Annales de la Faculté de Droit d’Istanbul, sa.75, ss.33-53, 2024 (Scopus)
The Constitutional Court was established in Poland in 1985, a country that adopted the European model constitutional
justice system. Individual application to the Constitutional Court (Constitutional complaint), which is an important
mechanism in the protection of individual rights and freedoms and also ensures the development of the Constitutional
Court jurisprudence, was made possible for the first time in Poland with the Constitution that came into force in 1997.

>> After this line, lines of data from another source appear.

/-- A store to another device leaves without waiting (R419, R421); one that this instruction has sent already is not sent again. -/
def remoteStore (p : Phys) (va : Word) (n v elem : Nat) : Act Unit := do
  remoteReady p va n elem
  let s ← get
  if !s.sentStore p va n elem then set (s.postRemote s.me.tid p va (bytesOf v n) s.me.retired elem)

/-- The host address of a page of kind host, as ATS gives it (R219, R418). -/
def hostAddr (va : Word) (p : Phys) (write : Bool) : Act Nat := do
  let s ← get
  let page := va &&& ~~~(0xFFFF : Word)
  match s.ats.find? fun a => a.tid == s.me.tid && a.va == page with
  | none =>
    set { s with ats := s.ats.concat ({ tid := s.me.tid, va := page }) }
    throw .stall
  | some a =>
    let refuse (c : Cause) : Act Nat := do
      set { s with ats := s.ats.erase a, pri := s.pri.concat ((s.me.asid, page)) }
      throw (.fault c va (if write then .write else .read) 0)
    match a.answer with
    | none => throw .stall
    | some .refused => refuse 0x044
    | some .noWrite => if write then refuse 0x049 else return p.pa
    | some (.granted pa) => return pa.toNat + va.toNat % 65536

/-- The values that a byte had before MSTZs of the bound task, youngest first. -/
def Matrix.shadeOf (m : Matrix) (space : BitVec 2) (key : Nat) : List ShadeByte := m.shade.filter fun e => e.space == space && e.key == key

/-- The unit after its task read at a byte the value of index `j`, 0 the present one: no later load sees an older one (R262). -/
def Matrix.readShade (m : Matrix) (space : BitVec 2) (key j : Nat) : Matrix :=
  let keep := (m.shadeOf space key).take j
  { m with shade := m.shade.filter fun e => !(e.space == space && e.key == key) || keep.contains e }

/-- Bytes read at a place of a space, some of which the task's own MSTZ wrote: before MWAIT each is old or new (R198), and never older
than one read before (R262). (DESIGN CHOICE, assumption 30) -/
def mixShade (space : BitVec 2) (key n v : Nat) : Act Nat := do
  let s ← get
  if s.core.mx.shade.isEmpty || s.core.mx.bound != s.me.tid then return v
  let k := s.freeCount
  let pick (i : Nat) : Nat := Config.freeNat (k + i) % ((s.core.mx.shadeOf space (key + i)).length + 1)
  set (({ s with freeCount := k + n } : State).onCore fun c => { c with
    mx := (List.range n).foldl (fun m i => m.readShade space (key + i) (pick i)) c.mx })
  return (List.range n).foldr (fun i acc =>
    (v / 2 ^ (8 * i) % 256 :: (s.core.mx.shadeOf space (key + i)).map fun e => e.old.toNat).getD (pick i) 0 + 256 * acc) 0

/-- A store of the running task to bytes that its MSTZ wrote: later loads see neither of the older values. -/
def State.unshade (s : State) (space : BitVec 2) (key n : Nat) : State :=
  if s.core.mx.shade.isEmpty then s
  else s.onCore fun k => { k with mx := { k.mx with shade := k.mx.shade.filter fun e => !(e.space == space && decide (key ≤ e.key) && decide (e.key < key + n)) } }

/-- An acquire of the running task (R266, R268): at a byte of global memory that another agent has written since the task's MSTZ, its later
loads see no older value. -/
def State.acquired (s : State) : State :=
  if s.core.mx.shade.isEmpty then s
  else
    s.onCore fun k => { k with mx := { k.mx with shade := k.mx.shade.filter fun e =>
      e.space != 0 || (match (k.mx.shadeOf 0 e.key).head? with | some y => s.seeByte e.key == y.new.toNat | none => true) } }

/-- A byte lies in one of some ranges. -/
def inRanges (rs : List (Word × Nat)) (va : Word) : Bool := rs.any fun r => (va - r.1).toNat < r.2

/-- A byte that an outstanding collective of the running task names (R276). -/
def State.collNames (s : State) (va : Word) : Bool := s.colls.any fun c => c.tid == s.me.tid && inRanges c.named va

/-- Between COLL and COLLWAIT a load of a named byte returns any value (R276). -/
def mixColl (va : Word) (n v : Nat) : Act Nat := do
  let s ← get
  if s.colls.isEmpty then return v
  let k := s.freeCount
  set { s with freeCount := k + n }
  return (List.range n).foldr (fun i acc =>
    (if s.collNames (va + BitVec.ofNat 64 i) then (Config.freeByte k i).toNat else v / 2 ^ (8 * i) % 256) + 256 * acc) 0

/-- A store to a named byte leaves it undefined (R276). -/
def State.spoil (s : State) (va : Word) (p : Phys) (n : Nat) : State :=
  if s.colls.isEmpty then s
  else if (List.range n).any fun i => s.collNames (va + BitVec.ofNat 64 i) then
    { s with
      mem := s.mem.forget p.key (p.key + n) s.freeCount, freeCount := s.freeCount + 1
      colls := s.colls.map fun c => if c.tid == s.me.tid then { c with spoiled := (va, n) :: c.spoiled } else c }
  else s

/-- What must hold of a part before any part is performed (R229, R233): its window, ATS's answer, and a free request. The part is answered
with the place that ATS gives. -/
def readyPart (write : Bool) (o : Opt) (q : Part) : Act Part := do
  if q.at_.kind = 3 then
    let ha ← hostAddr q.va q.at_ write
    return { q with at_ := { q.at_ with pa := ha } }
  else if q.at_.kind = 4 then
    if write then remoteReady q.at_ q.va q.len o.elem
    return q
  else
    if (← get).windowBad q.at_ then trapFree 0x172
    return q

/-- Translates and checks every part of an access (R229). -/
def openParts (va : Word) (n : Nat) (write : Bool) (o : Opt) : Act (List Part) := do
  let ps ← translateParts va n (if write then .write else .read) o.source
  ps.mapM (readyPart write o)

/-- What precedes an access that is ready: the DET tracking of R280; and a scalar access to a host or remote page loses replayability
(R389). -/
def enterParts (va : Word) (write : Bool) (o : Opt) (ps : List Part) : Act Unit := do
  detMany [(va, partLines ps)] write
  if o.scalar && ps.any Part.away then upd (·.loseReplay 3)

/-- An access that may be performed. -/
def readyParts (va : Word) (n : Nat) (write : Bool) (o : Opt) : Act (List Part) := do
  let ps ← openParts va n write o
  enterParts va write o ps
  return ps

/-- A read of one page's part (R202, R230, R417). -/
def readPart (o : Opt) (causeU causeP : Cause) (q : Part) : Act Nat := do
  let key := q.at_.key
  if q.away then
    let s ← get
    if (List.range q.len).all fun i => (s.me.stagedByte (key + i)).isSome then return s.me.overStaged key q.len 0
    let x ← if q.at_.kind = 3 then hostRequest (BitVec.ofNat 64 q.at_.pa) q.len else remoteRequest q.at_ q.va q.len (.read (BitVec.ofNat 7 q.len))
    return (← get).me.overStaged key q.len x
  else
    let ls := (← get).openLines key q.len
    if !ls.isEmpty then checkLines q.va q.at_ q.len ls causeU causeP
    upd (·.touchLines q.at_ q.len o false)
    mixColl q.va q.len (← mixShade 0 key q.len ((← get).seeBytes key q.len))

/-- A read of parts that are ready. -/
def readParts (o : Opt) (causeU causeP : Cause) : List Part → Act Nat
  | [q] => readPart o causeU causeP q
  | [q, r] => do
    let x ← readPart o causeU causeP q
    let y ← readPart o causeU causeP r
    return x + y * 2 ^ (8 * q.len)
  | _ => return 0

/-- A read of n bytes at a VA (R6, R229). -/
def readV (va : Word) (n : Nat) (o : Opt := {}) (causeU : Cause := 0x07B) (causeP : Cause := 0x080) : Act Nat := do
  readParts o causeU causeP (← readyParts va n false o)

/-- A plain store at the home, and what follows it (R230, R308). -/
def State.storeHome (s : State) (p : Phys) (n v : Nat) (o : Opt) : State :=
  let s := s.touchLines p n o true
  let whole := (linesOf p.key n).filter fun l => p.key ≤ l * 64 && l * 64 + 64 ≤ p.key + n
  let s := { s with
    mem := s.mem.write p.key n v
    poison := s.poison.filter fun l => !whole.contains l, latent := s.latent.filter fun l => !whole.contains l }
  s.wrote p.key n

/-- The copy engine of the task's cluster may not see the store yet (R30, R251, R260). -/
def State.noteStore (s : State) (key n old : Nat) : State := s.onMe fun t => { t with unseen := { key := key, len := n, old := old } :: t.unseen }

/-- A write of one page's part at its home. -/
def writePart (o : Opt) (v : Nat) (q : Part) : Act Unit := do
  if q.at_.kind = 3 then upd (·.postHost (BitVec.ofNat 64 q.at_.pa) (bytesOf v q.len))
  else if q.at_.kind = 4 then remoteStore q.at_ q.va q.len v o.elem
  else
    let old := (← get).mem.read q.at_.key q.len
    upd fun s => ((((s.unshade 0 q.at_.key q.len).storeHome q.at_ q.len v o).spoil q.va q.at_ q.len)).noteStore q.at_.key q.len old

/-- A part with the bytes of a value that it takes. -/
def cutValue (v : Nat) : List Part → List (Part × Nat)
  | [] => []
  | q :: qs => (q, v % 2 ^ (8 * q.len)) :: cutValue (v / 2 ^ (8 * q.len)) qs

/-- One access's writes, or those of each element of a vector, all of them ready; `stage` for the stores that a replayable task stages
(R252). Where its staged lines find no room the task loses replayability first (R253). Parts that leave the device go first: one that must
wait has then written nothing here. -/
def storeParts (stage : Bool) (es : List (List Part × Nat × Opt)) : Act Unit := do
  let s ← get
  let qs := es.flatMap fun e => (cutValue e.2.1 e.1).map fun q => (q.1, q.2, e.2.2)
  if stage && s.me.replayable && s.roomStaged (qs.flatMap fun q => linesOf q.1.at_.key q.1.len) then
    set (qs.foldl (fun (s : State) q =>
      ((s.unshade 0 q.1.at_.key q.1.len).noteStore q.1.at_.key q.1.len (s.seeBytes q.1.at_.key q.1.len)).stageAt q.1.va q.1.at_.key q.1.len q.2.1) s)
  else
    if stage then upd (·.loseReplay 1)
    for q in (qs.filter fun q => q.1.away) ++ qs.filter fun q => !q.1.away do writePart q.2.2 q.2.1 q.1

/-- A write of n bytes at a VA (R6, R229). -/
def writeV (va : Word) (n v : Nat) (o : Opt := {}) (stage : Bool := true) : Act Unit := do
  storeParts stage [(← readyParts va n true o, v, o)]

/-! ### Spaces 01, 10 and 11 (R227 to R229) -/

/-- The tile of the running task's cluster that holds a frame and that the task owns. -/
def State.ownTile (s : State) (frame : Nat) : Option Tile :=
  (s.getCluster (clusterOf s.core.id)).tiles.find? fun t => t.owner == s.me.tid && t.frame ≤ frame && frame < t.frame + t.frames

/-- Every frame of a range lies in the task's reach; a FILLING tile parks the task (R228). -/
def checkReach (ea : Word) (n : Nat) : Act Unit := do
  let s ← get
  let frames := (List.range ((ea.toNat % 4096 + n + 4095) / 4096)).map fun i => ea.toNat / 4096 + i
  match frames.findSome? fun f => match s.ownTile f with
    | none => some (Stop.trap 0x064 ea)
    | some t => if t.failed then some (.trap 0x079 ea) else if t.st == .filling then some (.park 0x066 (BitVec.ofNat 64 t.frame)) else
        if t.st == .draining then some (.trap 0x064 ea) else none with
  | some e => throw e
  | none => return ()

/-- The checks of an access in space 01, 10 or 11, in the order of R229: bound, alignment, reach. (DEDUCED, assumption 60) -/
def checkSpace (space : BitVec 2) (ea : Word) (n align : Nat) : Act Unit := do
  let lim := if space = 1 then 0x1C000 else if space = 2 then 0x800000 else 0x2000
  if lim < ea.toNat + n then trap 0x01C ea
  if ea.toNat % align ≠ 0 then trapFree 0x03A
  if space = 2 then checkReach ea n

/-- Lines of a local store that an access covers. -/
def localLines (store key n : Nat) : List Nat := (linesOf key n).map fun l => 2 ^ 40 * store + l

/-- The memory, the key and the store number of a local space. -/
def State.localMem (s : State) (space : BitVec 2) : Memory := if space = 1 then s.sp else if space = 2 then s.cm else s.ls
def State.localKey (s : State) (space : BitVec 2) (ea : Word) : Nat :=
  if space = 1 then spKey s.core.id ea.toNat else if space = 2 then cmKey (clusterOf s.core.id) ea.toNat else lsKey s.core.id ea.toNat
def localStore (space : BitVec 2) : Nat := if space = 1 then 1 else if space = 2 then 0 else 2

/-- The record of an uncorrectable error in a line of a local store (R391, R395, R408). -/
def State.localRecord (s : State) (l : Nat) : State :=
  let a := l % 2 ^ 40 * 64
  let r :=
    if l / 2 ^ 40 = 0 then
      { clusterRecord 0x02 3 (BitVec.ofNat 8 (a / 2 ^ 23)) with core := BitVec.ofNat 5 (a % 2 ^ 23 / 2 ^ 18), address := BitVec.ofNat 64 (a % 2 ^ 23), detail := 7 }
    else if l / 2 ^ 40 = 1 then
      { coreRecord 0x02 3 (BitVec.ofNat 16 (a / 2 ^ 17)) with address := BitVec.ofNat 64 (a % 2 ^ 17), detail := 0x3007 }
    else { coreRecord 0x02 3 (BitVec.ofNat 16 (a / 2 ^ 13)) with address := BitVec.ofNat 64 (a % 2 ^ 13), detail := 0x4007 }
  { s with freeCount := s.freeCount + 1 }.report { r with syndrome := Config.syndrome s.freeCount }

/-- An undiscovered error of a local store is found. -/
def State.findLocal (s : State) (l : Nat) : State :=
  if s.localLatent.contains l then
    ({ s with localLatent := s.localLatent.filter fun x => x != l, localPoison := l :: s.localPoison.filter fun x => x != l }).localRecord l
  else s

/-- A checked read of a local space (R230). -/
def readLocal (space : BitVec 2) (ea : Word) (n : Nat) : Act Nat := do
  let s ← get
  let k := s.localKey space ea
  let st := localStore space
  match (localLines st k n).find? fun l => s.localPoison.contains l || s.localLatent.contains l with
  | some l =>
    if s.localPoison.contains l then trapFree 0x080
    else
      set (s.findLocal l)
      trap 0x07B (firstIn ea k (l % 2 ^ 40))
  | none => mixShade space k n ((s.localMem space).read k n)

/-- A checked write of a local space; a whole line written clears its poison (R230). -/
def State.writeLocal (s : State) (space : BitVec 2) (ea : Word) (n v : Nat) : State :=
  let k := s.localKey space ea
  let m := (s.localMem space).write k n v
  let whole := (linesOf k n).filter fun l => k ≤ l * 64 && l * 64 + 64 ≤ k + n
  let keep (l : Nat) : Bool := !(l / 2 ^ 40 == localStore space && whole.contains (l % 2 ^ 40))
  let s := { s with localPoison := s.localPoison.filter keep, localLatent := s.localLatent.filter keep }
  if space = 1 then { s with sp := m } else if space = 2 then { s with cm := m } else { s with ls := m }

/-- A load of any space (R227 to R231). -/
def loadAny (space : BitVec 2) (ea : Word) (n align : Nat) (o : Opt) : Act Nat := do
  if space = 0 then readV ea n o
  else
    checkSpace space ea n align
    readLocal space ea n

The Constitutional Tribunal Act, which was adopted in the same year with the 1997 Polish Constitution, contains
regulations regarding individual application. Because of the judicial reforms carried out in 2016, the Constitutional
Tribunal Act Law was changed. The Act of Organisation of the Constitutional Tribunal and the Mode of Proceedings
Before the Constitutional Tribunal, which is the most recent act put into force on January 3, 2017, includes up-to-date
regulations regarding individual applications. The review authority of the Polish Constitutional Court regarding individual
applications differs from that in Turkey. In the Republic of Poland, when an application is made to the Constitutional
Court on the grounds that fundamental rights and freedoms guaranteed in the constitution have been violated, the legal
regulation itself is subject to unconstitutionality review. The reasons for choosing Poland in this study include the fact
that the Constitutional Court was established in Poland before the collapse of the Eastern Bloc; that it sets an example for
other Eastern European countries; and that legal regulations can also be subject to individual application.